The spark sputtered. Died. Charles’s writhing stopped. He slumped dull-eyed in his chair. “You’ve killed me.” His voice was a void.
“Not at all.” Derie stood up. “You can live like that as long as you like. Of course, most find they d
on’t like to for very long. But that’s not my problem.” Leaning on her cane, she stomped to the counter and picked up a basin that Bindy had left to dry on the shelf. Then she stomped back. Dropped it on the table in front of the living husk that had once been Charles. “There. So you don’t leave a mess if you do decide to do the decent thing.”
She left. Charles was uninjured physically, and looked exactly as he had before Derie had arrived, but everything was wrong. His friendly presence in Nate’s head was gone. Nate’s heart broke for him. He tried to imagine living like that, stripped of all power, all connection. Cut off from the world, from all the people he’d ever loved. The loneliness of it. The misery.
Charles closed his eyes. His head moved ever so faintly back and forth, and Nate remembered him saying, a lifetime and mere minutes ago: I prefer to be in my right mind. “Knife,” he said. His voice sounded like it was three rooms away.
Nate brought his knife. He laid the weapon down on the table in front of Charles. “You don’t have to do this,” he said. “You could—” But even as he spoke, he knew better. Nobody ever survived having their power taken away. Nobody ever wanted to.

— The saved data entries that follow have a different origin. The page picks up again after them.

/-- Settles O8: the port accepts a word access at a register's address, and its key is the word index. -/
theorem stepPerformsTheOldestAccess : Obligations.StepPerformsTheOldestAccess := by
  constructor
  · intro s idx rest hr hp
    rw [step_of_requestOf_run hp (requestOf_read_accepted (refusalOf_busAddr s idx hr)), wordIndex_busAddr]
  · intro s idx v rest hr hp
    rw [step_of_requestOf_run hp (requestOf_write_accepted (refusalOf_busAddr s idx hr) v), wordIndex_busAddr]

/-- Settles O10: the port refuses the access, read or write, by the first of its conditions that fails. -/
theorem accessesThePortCannotExpressHaveNoStep : Obligations.AccessesThePortCannotExpressHaveNoStep := by
  intro s e rest a n v hr hp he
  have hrefuse {r : Refusal} (h : refusalOf s a n = some r) : step s = .refused r :=
    step_of_requestOf_refuse hp (requestOf_access_refused he h)
  refine ⟨fun hn => hrefuse (refusalOf_not_word hr hn), ?_, ?_⟩ <;> rintro rfl ha
  · exact hrefuse (refusalOf_misaligned hr ha)
  · intro hw
    rw [base_window] at hw
    exact hrefuse (refusalOf_out_of_window hr ha hw)

end Sys2Proof.Machine

/-! The statements of 30_encoding.md about codes: decoding and encoding are inverse to each other (R71, R73, R75,
R79). From an instruction the formats' fields are read back; from a code the row its opcode selects fixes the
upper bits (`opcodeOf_fixes`) and the fields are the rest. -/

namespace Sys2Proof

/-! ## Decoding the words of each format (30_encoding.md R73, R75) -/

@[simp] theorem decodeCommand_wordN_nop (rsv : BitVec 24) : decodeCommand (wordN 0x00#8 rsv) = .nop rsv :=
  onCommand_nop _ rsv

@[simp] theorem decodeCommand_wordN_crcInit (rsv : BitVec 24) :
    decodeCommand (wordN 0x01#8 rsv) = .crcInit rsv := onCommand_crcInit _ rsv

@[simp] theorem decodeCommand_wordB_crcByte (rsv : BitVec 16) (b : Byte) :
    decodeCommand (wordB 0x02#8 rsv b) = .crcByte rsv b := onCommand_crcByte _ rsv b

@[simp] theorem decodeCommand_wordW_crcWord (rsv : BitVec 22) (k : BitVec 2) :
    decodeCommand (wordW 0x03#8 rsv k) = .crcWord rsv k := onCommand_crcWord _ rsv k

@[simp] theorem decodeCommand_wordL_dflStart (rsv : BitVec 20) (lvl : BitVec 4) :
    decodeCommand (wordL 0x10#8 rsv lvl) = .dflStart rsv lvl := onCommand_dflStart _ rsv lvl

@[simp] theorem decodeCommand_wordB_dflByte (rsv : BitVec 16) (b : Byte) :
    decodeCommand (wordB 0x11#8 rsv b) = .dflByte rsv b := onCommand_dflByte _ rsv b

@[simp] theorem decodeCommand_wordW_dflWord (rsv : BitVec 22) (k : BitVec 2) :
    decodeCommand (wordW 0x12#8 rsv k) = .dflWord rsv k := onCommand_dflWord _ rsv k

@[simp] theorem decodeCommand_wordN_dflFinish (rsv : BitVec 24) :
    decodeCommand (wordN 0x13#8 rsv) = .dflFinish rsv := onCommand_dflFinish _ rsv

@[simp] theorem decodeCommand_wordN_dflAbort (rsv : BitVec 24) :
    decodeCommand (wordN 0x14#8 rsv) = .dflAbort rsv := onCommand_dflAbort _ rsv

/-! ## Decoding the reserved offsets (30_encoding.md R79) -/

/-- Word indices from 16 on are the reserved offsets 0x40 to 0xFC, in two classes. -/
theorem decodeRead_of_ge {idx : BitVec 6} (h : 16 ≤ idx.toNat) :
    decodeRead idx = if idx.extractLsb' 5 1 = 1#1 then .rdReserved80 (idx.extractLsb' 0 5)
      else .rdReserved40 (idx.extractLsb' 0 4) := by
  unfold decodeRead
  split
  case h_17 => rfl
  all_goals omega

theorem decodeWrite_of_ge {idx : BitVec 6} (h : 16 ≤ idx.toNat) (v : Word) :
    decodeWrite idx v = if idx.extractLsb' 5 1 = 1#1 then .wrReserved80 (idx.extractLsb' 0 5) v
      else .wrReserved40 (idx.extractLsb' 0 4) v := by
  unfold decodeWrite
  split
  case h_17 => rfl
  all_goals omega

theorem reserved40_toNat_ge : ∀ i : BitVec 4, 16 ≤ (0b01#2 ++ i).toNat := by decide
theorem reserved80_toNat_ge : ∀ i : BitVec 5, 16 ≤ (0b1#1 ++ i).toNat := by decide
theorem reserved40_bit5 : ∀ i : BitVec 4, (0b01#2 ++ i).extractLsb' 5 1 ≠ 1#1 := by decide

/-! ## Decoding an encoding -/

/-- No field of an instruction is lost in its encoding. -/
theorem decode_encode (i : Instr) : decode (encode i) = i := by
  cases i with
  | nop rsv => exact decodeCommand_wordN_nop rsv
  | crcInit rsv => exact decodeCommand_wordN_crcInit rsv
  | crcByte rsv b => exact decodeCommand_wordB_crcByte rsv b
  | crcWord rsv k => exact decodeCommand_wordW_crcWord rsv k
  | dflStart rsv lvl => exact decodeCommand_wordL_dflStart rsv lvl
  | dflByte rsv b => exact decodeCommand_wordB_dflByte rsv b
  | dflWord rsv k => exact decodeCommand_wordW_dflWord rsv k
  | dflFinish rsv => exact decodeCommand_wordN_dflFinish rsv
  | dflAbort rsv => exact decodeCommand_wordN_dflAbort rsv
  | illegal04 rest => exact onCommand_illegal04 _ rest
  | illegal08 rest => exact onCommand_illegal08 _ rest
  | illegal15 rest => exact onCommand_illegal15 _ rest
  | illegal16 rest => exact onCommand_illegal16 _ rest
  | illegal18 rest => exact onCommand_illegal18 _ rest
  | illegal20 rest => exact onCommand_illegal20 _ rest
  | illegal40 rest => exact onCommand_illegal40 _ rest
  | illegal80 rest => exact onCommand_illegal80 _ rest
  | rdReserved40 i =>
    refine (decodeRead_of_ge (reserved40_toNat_ge i)).trans ?_
    rw [if_neg (reserved40_bit5 i), append_lower]
  | rdReserved80 i =>
    refine (decodeRead_of_ge (reserved80_toNat_ge i)).trans ?_
    rw [if_pos (append_upper _ _), append_lower]
  | wrReserved40 i v =>
    refine (decodeWrite_of_ge (reserved40_toNat_ge i) v).trans ?_
    rw [if_neg (reserved40_bit5 i), append_lower]
  | wrReserved80 i v =>
    refine (decodeWrite_of_ge (reserved80_toNat_ge i) v).trans ?_
    rw [if_pos (append_upper _ _), append_lower]
  | _ => rfl

/-- Settles O1: each constructor's fields are read back from its format. -/
theorem decodeOfEncodeIsTheInstruction : Obligations.DecodeOfEncodeIsTheInstruction :=
  decode_encode

/-! ## Encoding a decoded code -/

/-- A word is its upper bits, whatever they are known to be, then its lower bits. -/
theorem append_of_upper {m n : Nat} {w : BitVec (m + n)} {a : BitVec m} (h : w.extractLsb' n m = a) :
    a ++ w.extractLsb' 0 n = w := by
  rw [← h]
  exact BitVec.extractLsb'_append_extractLsb'

/-- The same of a word in three parts. -/
theorem append_append_of_upper {k m n : Nat} {w : BitVec (k + m + n)} {a : BitVec k}
    (h : w.extractLsb' (n + m) k = a) : a ++ w.extractLsb' n m ++ w.extractLsb' 0 n = w := by
  rw [← h, BitVec.extractLsb'_append_extractLsb'_eq_extractLsb' rfl]
  exact append_of_upper rfl

theorem wordN_of_op {w : Word} {op : BitVec 8} (h : w.extractLsb' 24 8 = op) :
    wordN op (w.extractLsb' 0 24) = w := append_of_upper h

theorem wordB_of_op {w : Word} {op : BitVec 8} (h : w.extractLsb' 24 8 = op) :
    wordB op (w.extractLsb' 8 16) (w.extractLsb' 0 8) = w := append_append_of_upper h

theorem wordW_of_op {w : Word} {op : BitVec 8} (h : w.extractLsb' 24 8 = op) :
    wordW op (w.extractLsb' 2 22) (w.extractLsb' 0 2) = w := append_append_of_upper h

theorem wordL_of_op {w : Word} {op : BitVec 8} (h : w.extractLsb' 24 8 = op) :
    wordL op (w.extractLsb' 4 20) (w.extractLsb' 0 4) = w := append_append_of_upper h

/-- The bits of `OP` a row of the opcode map fixes, all eight or an illegal class's upper ones (30_encoding.md
R73, R75). -/
def Opcode.fixes (op : BitVec 8) : Opcode → Bool
  | .nop => op == 0x00#8
  | .crcInit => op == 0x01#8
  | .crcByte => op == 0x02#8
  | .crcWord => op == 0x03#8
  | .dflStart => op == 0x10#8
  | .dflByte => op == 0x11#8
  | .dflWord => op == 0x12#8
  | .dflFinish => op == 0x13#8
  | .dflAbort => op == 0x14#8
  | .illegal04 => op.extractLsb' 2 6 == 0b000001#6
  | .illegal08 => op.extractLsb' 3 5 == 0b00001#5
  | .illegal15 => op == 0x15#8
  | .illegal16 => op.extractLsb' 1 7 == 0b0001011#7
  | .illegal18 => op.extractLsb' 3 5 == 0b00011#5
  | .illegal20 => op.extractLsb' 5 3 == 0b001#3
  | .illegal40 => op.extractLsb' 6 2 == 0b01#2
  | .illegal80 => op.extractLsb' 7 1 == 0b1#1

/-- The row `OP` selects is one whose fixed bits it has. -/
theorem opcodeOf_fixes : ∀ op : BitVec 8, (opcodeOf op).fixes op = true := by decide

/-- A word in an illegal class: the upper bits of its opcode are the class's. -/
theorem append_of_op_upper {w : Word} {k m n : Nat} {a : BitVec m} (hk : k + m ≤ 8) (hn : 24 + k = n)
    (h : ((w.extractLsb' 24 8).extractLsb' k m == a) = true) : w.extractLsb' n m = a := by
  subst hn
  exact (op_upper w k m hk).symm.trans (eq_of_beq h)

/-- Every command word is the encoding of the command it decodes to. -/
theorem encode_decodeCommand (w : Word) : encode (decodeCommand w) = .command w := by
  have h := opcodeOf_fixes (w.extractLsb' 24 8)
  simp only [decodeCommand, onCommand]
  cases hop : opcodeOf (w.extractLsb' 24 8) <;> rw [hop] at h
  case nop | crcInit | dflFinish | dflAbort => exact congrArg Code.command (wordN_of_op (eq_of_beq h))
  case crcByte | dflByte => exact congrArg Code.command (wordB_of_op (eq_of_beq h))
  case crcWord | dflWord => exact congrArg Code.command (wordW_of_op (eq_of_beq h))
  case dflStart => exact congrArg Code.command (wordL_of_op (eq_of_beq h))
  case illegal15 => exact congrArg Code.command (append_of_upper (eq_of_beq h))
  all_goals exact congrArg Code.command (append_of_upper (append_of_op_upper (by decide) rfl h))

theorem encode_decodeRead : ∀ idx : BitVec 6, encode (decodeRead idx) = .read idx := by decide

theorem reserved40_append : ∀ idx : BitVec 6, 16 ≤ idx.toNat → idx.extractLsb' 5 1 ≠ 1#1 →
    0b01#2 ++ idx.extractLsb' 0 4 = idx := by decide

theorem encode_decodeWrite (idx : BitVec 6) (v : Word) : encode (decodeWrite idx v) = .write idx v := by
  unfold decodeWrite
  split
  case h_17 =>
    split
    · exact congrArg (Code.write · v) (append_of_upper ‹_›)
    · have hge : 16 ≤ idx.toNat := by simp only [imp_false] at *; omega
      exact congrArg (Code.write · v) (reserved40_append idx hge ‹_›)
  all_goals exact congrArg (Code.write · v) (BitVec.eq_of_toNat_eq (Eq.symm ‹_›))
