-- ==== Sys2Proof/Machine/Ops.lean ====
section
/-! DEFINITION. The named operations: the target's registers, the bus and timer primitives (R15, R16) with the trace, starting and
completing a command (R35), and taking an exception (R18, R256). -/

namespace Sys2Proof.Machine

/-- The canonical form of the target's registers: addresses strictly rising and inside the 256 addresses of R37. -/
def Memory.wf (m : Memory) : Bool :=
  decide (m.Pairwise (fun x y => x.1 < y.1)) && m.all (fun x => decide (x.1 < 256))

/-- The byte listed for an address, if one is. -/
def Memory.find (m : Memory) (a : Nat) : Option Byte :=
  match m with
  | [] => none
  | (k, v) :: rest => if k = a then some v else Memory.find rest a

/-- What register `a` holds: the byte listed, else the free value of R281. -/
def Memory.byte (m : Memory) (a : Nat) : Byte := (Memory.find m a).getD (Config.powerOnByte a)

/-- The registers with `b` at `a`, the list kept sorted. -/
def Memory.insert (m : Memory) (a : Nat) (b : Byte) : Memory :=
  match m with
  | [] => [(a, b)]
  | (k, v) :: rest =>
    if a < k then (a, b) :: (k, v) :: rest
    else if a = k then (a, b) :: rest
    else (k, v) :: Memory.insert rest a b

/-- Register `a` takes the byte `b`. There is no register beyond 0xFF (R37), and the checks of R62 and R122 let no transaction go
there. -/
def Memory.put (m : Memory) (a : Nat) (b : Byte) : Memory := if a < 256 then Memory.insert m a b else m

/-- The bytes of the span of `n` registers at `a`, lowest address first (R62, R78). -/
def Memory.span (m : Memory) (a n : Nat) : List Byte := (List.range n).map (fun k => Memory.byte m (a + k))

/-- The span at `a` takes the bytes, lowest address first (R62, R78). -/
def Memory.putSpan (m : Memory) (a : Nat) (bytes : List Byte) : Memory :=
  match bytes with
  | [] => m
  | b :: rest => Memory.putSpan (Memory.put m a b) (a + 1) rest

/-- A write that failed (R262): of each byte, the chip had latched it (`true`) or not (`false`, and so for a byte the draw says
nothing of). -/
def Memory.landSpan (m : Memory) (a : Nat) (bytes : List Byte) (landed : List Bool) : Memory :=
  match bytes with
  | [] => m
  | b :: rest => Memory.landSpan (if landed.headD false then Memory.put m a b else m) (a + 1) rest landed.tail

/-- The target changes registers of its own (R20 (3)). -/
def Memory.selfChange (m : Memory) (changes : List (Byte × Byte)) : Memory :=
  changes.foldl (fun acc x => Memory.put acc x.1.toNat x.2) m

/-- How the bus side answers the next transaction. When no answer is listed it is the reference target's (R78): at once, and
without failure. -/
def State.nextReply (s : State) : Reply := s.replies.headD {}

/-- How the time collaborator answers the next `Sleep`. -/
def State.nextTimer (s : State) : TimerReply := s.timer.headD {}

/-- The target's registers when the next transaction is served: after the changes it makes by itself until then (R20 (3), R61). -/
def State.targetNow (s : State) : Memory := Memory.selfChange s.target s.nextReply.selfChanges

/-- The next transaction is being served: its answer is used up. -/
def State.takeReply (s : State) : State := { s with replies := s.replies.tail, target := s.targetNow }

/-- One event is appended to the trace of the command (R36). -/
def State.log (s : State) (e : Event) : State := { s with trace := s.trace ++ [e] }

/-- What becomes of a request to a collaborator: it answers, it fails, or it has not answered yet. -/
inductive Served (α : Type) where
  | answered (x : α) (s : State)
  | failed (s : State)
  | waiting

/-- `MemRead(addr, n)` (R15, R62). -/
def State.memRead (s : State) (a : Byte) (n : Nat) : Served (List Byte) :=
  if s.nextReply.delay ≠ 0 then .waiting
  else
    match s.nextReply.result with
    | .never => .waiting
    | .nack _ => .failed (s.takeReply.log (.rdFail a n))
    | .ack => .answered (Memory.span s.targetNow a.toNat n) (s.takeReply.log (.rd a n (Memory.span s.targetNow a.toNat n)))

/-- `MemWrite(addr, len(bytes), bytes)` (R15, R62). A success sets `WROTE` (R29); after a failure each byte addressed is the old
one or the one sent (R262). -/
def State.memWrite (s : State) (a : Byte) (bytes : List Byte) : Served Unit :=
  if s.nextReply.delay ≠ 0 then .waiting
  else
    match s.nextReply.result with
    | .never => .waiting
    | .nack landed =>
      .failed ({ s.takeReply with target := Memory.landSpan s.targetNow a.toNat bytes landed }.log (.wrFail a bytes))
    | .ack =>
      .answered () ({ s.takeReply with
        target := Memory.putSpan s.targetNow a.toNat bytes
        status := s.status.afterWrite }.log (.wr a bytes))

/-- `Sleep(ms)` (R16): it never fails. -/
def State.sleep (s : State) (ms : Nat) : Served Unit :=
  if s.nextTimer.delay ≠ 0 ∨ s.nextTimer.returns = false then .waiting
  else .answered () ({ s with timer := s.timer.tail }.log (.slp ms))

/-- The host's write of `CMD` starts a command (R35): the flags, `SEQ_PC <- 0`, and a new, empty trace. It is also the only way out
of the exception of the command before, whose flags it clears (R257): there is no return instruction. -/
def State.startCommand (s : State) : State :=
  { s with
    status := s.status.started
    seqPc := 0
    run := none
    history := s.history ++ s.trace
    trace := [] }

/-- TAKING AN EXCEPTION (R18, R256): `ERR` takes its code, `FAILW` is recorded, `SEQ_PC` keeps the entry in progress, the command
completes. `RES`, `DBUF`, `ARG`, `WROTE` and `INITED` are as they were. -/
def State.raise (s : State) (e : ErrCode) (failw : Bool) : State :=
  { s with status := s.status.failed e failw, run := none }

/-- `RES <- v` (R12, R25). -/
def State.setRes (s : State) (v : Int) : State := { s with res := BitVec.ofInt 96 v }

/-- What the command writes when it completes without exception, from the bytes its `RD` entries read (R24, R25, R29). -/
def State.finish (s : State) (fin : Finish) (got : List Byte) : State :=
  match fin with
  | .keep => s
  | .inited => { s with status := s.status.withInited }
  | .toDbuf => { s with dbuf := s.dbuf.load got }
  | .bitOf bit => s.setRes (if bitSet (byteAt got 0) bit then 1 else 0)
  | .fieldOf mask shift => s.setRes (((byteAt got 0) &&& mask) >>> shift).toNat
  | .quantity q => s.setRes (q.result s.cfg got)
  | .value v => s.setRes v

/-- The command completes without exception (R35): `BUSY <- 0`, `DONE <- 1`, and its results are final. -/
def State.complete (s : State) (fin : Finish) (got : List Byte) : State :=
  ({ s with status := s.status.completed, run := none }).finish fin got

/-- An exception before anything has started: `SEQ_PC` is 0 and there is no bus traffic (R94, R251, R252). -/
def State.reject (s : State) (e : ErrCode) : State := s.startCommand.raise e false

end Sys2Proof.Machine
end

It took Charles some time to get the knife into his hand. It took more time, and effort, to bring the knife’s edge to the vein in his arm. It was excruciating to watch but it was unthinkable to Nate to do anything other than stay, and wait, and witness as, finally, Charles mustered the strength to open the skin, as his blood started to flow into the basin. It was as dead and lifeless as the rest of him, no more alive than the sludge at the bottom of the Brake.
And although it took longer than either of them would have liked, Charles began to grow pale. “Nate,” he said eventually, and Nate said, “I’m here.” They had to speak the words aloud, because neither of them could feel each other anymore.